Dataset entries:
/-- TABLE of each stage kind (Table 2-13): none for a stage that takes no table. -/
def stageTableKind : Nat → Option Nat
  | 0x01 => some 0x01
  | 0x02 => some 0x0C
  | 0x03 => some 0x0D
  | 0x05 => some 0x0E
  | 0x06 => some 0x0F
  | 0x07 => some 0x13
  | 0x08 => some 0x0A
  | 0x09 => some 0x0A
  | 0x0A => some 0x02
  | 0x0D => some 0x13
  | 0x0E => some 0x14
  | 0x0F => some 0x03
  | 0x10 => some 0x15
  | _ => none

/-- PROGRAM_COUNT. -/
def LoadView.programCount (v : LoadView) : Nat := ((v.dir 3).map fun d => v.at_ d.offset 4).getD 0

/-- Indices of a stage entry (R45). A PROGRAM at or above PROGRAM_COUNT fails here and not at step 7, which the spec leaves
open (DESIGN CHOICE, log entry 51). A PARSE stage takes a text table, program data or none: which of its programs
is lib.text_prep no field of the image says. -/
def stageRefsBad (v : LoadView) : Option Nat :=
  firstFault v.byId fun (st : Stage) =>
    badIf (st.program ≠ noIndex && v.programCount ≤ st.program) (st.at_ + 0xC) <|>
    if st.kind = kindParse then
      badIf (st.table ≠ noIndex && v.tableKind st.table ≠ 0x10 && v.tableKind st.table ≠ 0x18) (st.at_ + 0x14)
    else match stageTableKind st.kind with
      | some k => v.refBad st.table k (st.at_ + 0x14) false
      | none => badIf (st.table ≠ noIndex) (st.at_ + 0x14)

/-- Indices that a table holds: offset, kind, may it name nothing. -/
def tableRefs : Nat → List (Nat × Nat × Bool)
  | 0x01 => [(0x10, 0x0B, true)]
  | 0x0C => [(8, 0x0B, true)]
  | 0x0D => [(4, 0x0B, true)]
  | 0x10 => [(4, 0x12, true), (8, 0x11, true)]
  | 0x13 => [(0, 0x04, false)]
  | 0x0E => [(0x14, 0x17, true)]
  | 0x14 => [(0, 0x04, false)]
  | _ => []

/-- Indices of one table. -/
def tableRefsBad (v : LoadView) (i : Nat) (t : ImageTable) : Option Nat :=
  (firstFault (tableRefs t.kind) fun (r : Nat × Nat × Bool) =>
    if r.1 + 4 ≤ t.body.length then v.refBad (fieldAt t.body r.1 4) r.2.1 (t.at_ + r.1) r.2.2 else none) <|>
  (if t.kind = 0x0D && 13 ≤ t.body.length then
    firstFault (List.range (fieldAt t.body 0xC 1)) fun j => v.refBad (fieldAt t.body 8 4 + j) 0x16 (t.at_ + 8) false
  else none) <|>
  (if t.kind = 0x08 then
    badIf ((v.tables.take i).any fun x => x.kind = 0x08) (v.tableEntry i) <|>
    firstFault (List.range (t.body.length / 32)) fun j =>
      v.refBad (fieldAt t.body (32 * j + 0xC) 4) 0x09 (t.at_ + 32 * j + 0xC)
  else none)

/-- Where the header of a program stands and its LENGTH, where its directory entry lies in the section. -/
def LoadView.programSpan (v : LoadView) (k : Nat) : Option (Nat × Nat) :=
  (v.dir 3).bind fun d =>
    let o := d.offset + 16 + 8 * k
    let a := v.at_ o 4
    let len := v.at_ (o + 4) 4
    if 16 + 8 * (k + 1) ≤ d.length && 64 ≤ len && a + len ≤ d.length then some (d.offset + a, len) else none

Task: Work out how many lines in the data hold the word "programCount"; reply with the number alone.

The answer: 2